-- ==== Sys2Proof/Machine/Golay.lean ====
section
/-! DEFINITION. The Golay(20,8) encoder (40_golay.md): the parity function, the codeword, its byte layout, and
GOLAY_ENC. -/

namespace Sys2Proof.Machine

/-- One step of a division by the generator of degree 11: shift in a zero, and subtract `g` when the bit of degree
11 is set. `r` holds the remainder so far in bits 10:0. The spec gives a generator of degree 11 only; what this answers
for a `g` without bit 11 is no remainder and a DESIGN CHOICE (log entry 13), and `Tables.wf` refuses such a `GOLAY_G`. -/
def golayShift (g : BitVec 12) (r : BitVec 12) : BitVec 12 :=
  if (r <<< 1).getLsbD 11 then (r <<< 1) ^^^ g else r <<< 1

/-- `R(d) = (d(x) · x^11) mod g(x)` (40_golay.md R101), by long division from `d`'s highest bit down: each bit
enters at degree 11. -/
def golayRemainder (g : BitVec 12) (d : Byte) : BitVec 12 :=
  [7, 6, 5, 4, 3, 2, 1, 0].foldl (fun r i => golayShift g (r ^^^ (if d.getLsbD i then 0x400 else 0))) 0

/-- `popcount(v)` (00_scope.md R10). -/
def popcount {w : Nat} (v : BitVec w) : Nat := ((List.range w).filter fun i => v.getLsbD i).length

/-- `P(d) = (R(d) << 1) | e(d)` with `e(d) = (popcount(d) + popcount(R(d))) mod 2` (40_golay.md R101): the function
that generates the table of R103. -/
def golayRule (g : BitVec 12) (d : Byte) : BitVec 12 :=
  let r := golayRemainder g d
  (r <<< 1) ||| BitVec.ofNat 12 ((popcount d + popcount r) % 2)

/-- `GOLAY_P[d]`: the encoder is a lookup in the 256-entry table (40_golay.md R100, R103). -/
def golayParity (T : Tables) (d : Byte) : BitVec 12 := T.golayP[d.toNat]'(by have := d.isLt; omega)

/-- The codeword `C = d ‖ P(d)`, `C[19:12] = d` and `C[11:0] = P(d)` (40_golay.md R100). -/
def golayCodeword (T : Tables) (d : Byte) : BitVec 20 := d ++ golayParity T d

/-- The codeword as three bytes: `G[0] = d`, `G[1] = P(d)[11:4]`, `G[2] = P(d)[3:0] ‖ 0b0000` (40_golay.md R102). -/
def golayBytes (T : Tables) (d : Byte) : Vector Byte 3 :=
  #v[d, (golayParity T d).extractLsb' 4 8, (golayParity T d).extractLsb' 0 4 ++ 0#4]

/-- GOLAY_ENC with the tables `T` (40_golay.md R104). -/
def golayEncWith (T : Tables) (s : State) : Host.Outcome State Fault Refusal :=
  .next (finish .golayEnc .none (s.withObuf (resultBytes (golayBytes T s.ibuf[0]).toList)))

/-- GOLAY_ENC with the default tables. -/
def execGolayEnc (s : State) : Host.Outcome State Fault Refusal := golayEncWith defaultTables s

end Sys2Proof.Machine
end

-.-.-

If a line of the entries holds the word "division", copy it out.

/-- One step of a division by the generator of degree 11: shift in a zero, and subtract `g` when the bit of degree
/-- `R(d) = (d(x) · x^11) mod g(x)` (40_golay.md R101), by long division from `d`'s highest bit down: each bit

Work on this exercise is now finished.